The Most Important Person; Backstory

Fumiaki Yamada's wife joins the plea for mercy on Society to Help Returnees to North Korea (HRNK) and North Korean detainees in Shanghai. Her first challenge is to persuade Japanese diplomats in Shanghai:

The wife of a Japanese nongovernmental organization (NGO) head detained in China has said she will visit China Saturday in hopes of meeting her husband.

Mariko Yamada, 52, wife of Fumiaki Yamada, 54, who was arrested in Shanghai for allegedly helping North Koreans to illegally enter China, said Wednesday that she and some of her husband's colleagues will meet officials of the Japanese Consulate General in Shanghai to learn more about his situation.
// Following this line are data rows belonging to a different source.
-- ==== Sys2Proof/Certificates/Slice0/Obligations.lean ====
section
/-! DEFINITION. The statements for the provers, one definition each; OBLIGATIONS.json says which rule of spec/ each rests
on. Statements about the content of a register use the contract's own functions (Machine/Contract.lean) or plain
arithmetic, not the helper the meaning calls. -/

open Sys2Proof Sys2Proof.Machine

/-! ### Encoding -/

/-- R95: every command word is exactly one of INIT (0x000, 0x001), DATA (0x100 to 0x1FF), FINAL (0x200) or illegal. -/
def Obligations.EveryCommandWordDecodesToOneClass : Prop :=
  ∀ cw : CmdWord,
    (cw.toNat ≤ 0x001 → decodeCmd cw = .ok (.init (cw.toNat == 1))) ∧
    (0x100 ≤ cw.toNat ∧ cw.toNat ≤ 0x1FF → decodeCmd cw = .ok (.data (BitVec.ofNat 8 (cw.toNat - 0x100)))) ∧
    (cw.toNat = 0x200 → decodeCmd cw = .ok .final) ∧
    ((0x002 ≤ cw.toNat ∧ cw.toNat ≤ 0x0FF) ∨ (0x201 ≤ cw.toNat ∧ cw.toNat ≤ 0x2FF) ∨
        (0x300 ≤ cw.toNat ∧ cw.toNat ≤ 0x3FF) →
      ∃ why, decodeCmd cw = .rejected why)

/-- Decoding gives back every operation that can be selected, from its own encoding; and in the formats whose words carry
operands (CMD, STEP) a word that decodes is the encoding of what it decodes to (R91 to R95, R100, R105, R107). -/
def Obligations.DecodingInvertsEncoding : Prop :=
  (∀ i : Instr, i.wellFormed = true → decode (encode i) = .ok i) ∧
  (∀ (cw : CmdWord) (i : Instr), decodeCmd cw = .ok i → encode i = .cmd cw) ∧
  (∀ x : BitVec 6, encode (decodeStep x) = .step x)

/-- Words written out from the spec's encodings, at least one of every format (R91 to R95, R100, R105). -/
def Obligations.SampleWordsDecode : Prop :=
  decodeCmd 0b0000000001#10 = .ok (.init true) ∧ decodeCmd 0b0100110001#10 = .ok (.data 0x31#8) ∧
  decodeCmd 0b1000000000#10 = .ok .final ∧ decodeCmd 0b1100000000#10 = .rejected .reservedOp ∧
  decodeCmd 0b0000000010#10 = .rejected .reservedInitBits ∧ decodeCmd 0b1000000001#10 = .rejected .reservedFinalBits ∧
  decodeReq 0b10#2 = .ok .rst ∧ decodeReq 0b11#2 = .ok .rst ∧ decodeReq 0b01#2 = .ok .pop ∧
  decodeSel 0b100000#6 = .ok .padz ∧ decodeSel 0b100100#6 = .ok .padzend ∧ decodeSel 0b010000#6 = .ok .padl ∧
  decodeSel 0b001010#6 = .ok .feed ∧
  decodeStep 0b001111#6 = .stepq0 15#4 ∧ decodeStep 0b010000#6 = .stepq1 0#4 ∧
  decodeStep 0b100101#6 = .stepq2 5#4 ∧ decodeStep 0b111111#6 = .stepq3 15#4

/-- R100: the quadrant selects the operation, the position is its operand, the message index follows the quadrant's
formula, and within a quadrant every index occurs exactly once. -/
def Obligations.RoundIndexSelectsStepAndWord : Prop :=
  (∀ i : BitVec 6,
    (i.toNat < 16 → decodeStep i = .stepq0 (BitVec.ofNat 4 i.toNat) ∧ (indexQ0 i).toNat = i.toNat) ∧
    (16 ≤ i.toNat ∧ i.toNat < 32 →
      decodeStep i = .stepq1 (BitVec.ofNat 4 (i.toNat - 16)) ∧ (indexQ1 i).toNat = (5 * i.toNat + 1) % 16) ∧
    (32 ≤ i.toNat ∧ i.toNat < 48 →
      decodeStep i = .stepq2 (BitVec.ofNat 4 (i.toNat - 32)) ∧ (indexQ2 i).toNat = (3 * i.toNat + 5) % 16) ∧
    (48 ≤ i.toNat → decodeStep i = .stepq3 (BitVec.ofNat 4 (i.toNat - 48)) ∧ (indexQ3 i).toNat = 7 * i.toNat % 16)) ∧
  (∀ r r' : BitVec 4,
    (indexQ0 (0#2 ++ r) = indexQ0 (0#2 ++ r') → r = r') ∧ (indexQ1 (1#2 ++ r) = indexQ1 (1#2 ++ r') → r = r') ∧
    (indexQ2 (2#2 ++ r) = indexQ2 (2#2 ++ r') → r = r') ∧ (indexQ3 (3#2 ++ r) = indexQ3 (3#2 ++ r') → r = r'))

/-! ### Operands and renderings -/

/-- R11: rotation by 0 < n < 32, and the range of every amount that occurs. -/
def Obligations.RotationMovesTopBitsToBottom : Prop :=
  (∀ (x : Word) (n : Nat), 0 < n → n < 32 →
    (rotl32 x n).toNat = (x.toNat * 2 ^ n % 2 ^ 32) ||| (x.toNat / 2 ^ (32 - n)) ∧ rotl32 x n = x.rotateLeft n) ∧
  (∀ i : BitVec 6, 4 ≤ (amountS i).toNat ∧ (amountS i).toNat ≤ 23)

/-- R68: the byte view of the block buffer, a byte write, and a word read. -/
def Obligations.BlockBufferByteAndWordViewsAgree : Prop :=
  (∀ (m : Vector Word 16) (p : BitVec 6),
    blockByte m p = (m.toList.getD (p.toNat / 4) 0).extractLsb' (8 * (p.toNat % 4)) 8) ∧
  (∀ (m : Vector Word 16) (p q : BitVec 6) (v : Byte),
    blockByte (storeBlockByte m p v) q = if q = p then v else blockByte m q) ∧
  (∀ (m : Vector Word 16) (j : BitVec 4),
    blockWord m j = blockByte m (j ++ 3#2) ++ blockByte m (j ++ 2#2) ++ blockByte m (j ++ 1#2) ++ blockByte m (j ++ 0#2))

/-- R190, R191: the beats' data are the digest bytes and the characters of the contract's renderings, 16 and 32 of
them, each word least significant byte first. -/
def Obligations.OutputBytesAreTheRenderings : Prop :=
  ∀ h : Quad,
    (serialize h).length = 16 ∧ (hexstr (serialize h)).length = 32 ∧
    (∀ w k : BitVec 2, (serialize h)[4 * w.toNat + k.toNat]? = some ((h.word w).extractLsb' (8 * k.toNat) 8)) ∧
    (∀ n : BitVec 4, (serialize h)[n.toNat]? = some (digestByte h n)) ∧
    (∀ n : BitVec 5, (hexstr (serialize h))[n.toNat]? = some (hexChar h n))

/-- R192: the digit's character, its code, and no upper-case letter. -/
def Obligations.HexDigitIsLowercaseAscii : Prop :=
  ∀ v : BitVec 4,
    (v.toNat ≤ 9 → hexdigit v = 0x30#8 + v.setWidth 8) ∧ (10 ≤ v.toNat → hexdigit v = 0x57#8 + v.setWidth 8) ∧
    (hexdigit v).toNat =
      (['0', '1', '2', '3', '4', '5', '6', '7', '8', '9', 'a', 'b', 'c', 'd', 'e', 'f'].getD v.toNat ' ').toNat ∧
    ¬ (0x41 ≤ (hexdigit v).toNat ∧ (hexdigit v).toNat ≤ 0x46)

/-- R141: the invariants of the padded message, for every message. -/
def Obligations.PaddedMessageIsWholeBlocks : Prop :=
  ∀ msg : List Byte,
    (pad msg).length % 64 = 0 ∧ 0 < (pad msg).length ∧ msg.length < (pad msg).length ∧
    (pad msg).length = msg.length + zeroCount msg.length + 9 ∧
    (pad msg).length = 64 * ((msg.length + 8) / 64 + 1) ∧
    msg.length + 9 ≤ (pad msg).length ∧ (pad msg).length ≤ msg.length + 72 ∧
    (pad msg).take msg.length = msg ∧ (pad msg)[msg.length]? = some 0x80#8

/-- R98: the length field is the bit count modulo 2^64, least significant byte first, and its low three bits are 0. -/
def Obligations.LengthFieldIsTheBitCount : Prop :=
  ∀ len : Nat,
    (lengthField len).length = 8 ∧
    (∀ k : Nat, k < 8 → ((lengthField len).getD k 0).toNat = 8 * len % 2 ^ 64 / 2 ^ (8 * k) % 256) ∧
    (BitVec.ofNat 64 (8 * len)).extractLsb' 0 3 = 0

/-! ### The host commands -/

/-- R123: INIT in phase IDLE. -/
def Obligations.InitBeginsASession : Prop :=
  ∀ (hex : Bool) (s : State), s.ph = .idle →
    exec (.init hex) s = .next
      { s with
        ports := { s.ports with cmd := none }
        h := ⟨0x67452301#32, 0xefcdab89#32, 0x98badcfe#32, 0x10325476#32⟩
        len := 0#64, fill := 0#7, lk := 0#4, fin := false, hexm := hex, oi := 0#6, ph := .absorb }

/-- R124: DATA in phase ABSORB counts 8 bits modulo 2^64 and stores the byte; nothing else changes. -/
def Obligations.DataStoresTheByteAndCounts : Prop :=
  ∀ (d : Byte) (s : State), s.ph = .absorb → s.fill.toNat < 64 →
    ∃ t, exec (.data d) s = .next t ∧
      t.len.toNat = (s.len.toNat + 8) % 2 ^ 64 ∧
      StoredByte d .absorb { s with ports := { s.ports with cmd := none }, len := t.len } t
Though the power of condemnation lies with the Chinese, Japan's unhelpful disinterest is obvious from the most detailed account of Yamada's underground railroad's final hours:

HRNK members said Yamada and his associates visited the library of the Japanese cultural center in Shanghai on Aug. 6 to see if it would be an appropriate safe haven.

Yamada decided the presence of security guards there made the library a risky prospect. The plans were changed to seek asylum at a school in Shanghai for children of Japanese. The group started out for the school on Aug. 7, but Shanghai authorities detained the members before they reached the school grounds.

Yamada is the second Japanese NGO activist helping North Korean defectors to be detained by Chinese authorities since October 2002.

Others who have helped North Koreans said new approaches must be explored.

Lee Young Hwa, who heads Osaka-based RENK, or Rescue the North Korean People! Urgent Action Network, said NGOs may have reached their limits on what they could do to help North Koreans.

"If we are detained, we will not be able to help those fleeing North Korea,'' Lee said. "The international community will have to offer further support. The frigid attitude of the Japanese government toward refugees and North Korean defectors is encouraging the strong-arm tactics of the Chinese authorities.''


The article reports a similar incident that ended in an NGO leader's deportation. The North Koreans with him weren't as lucky. Peace or conscience: Japan can keep only one undisturbed.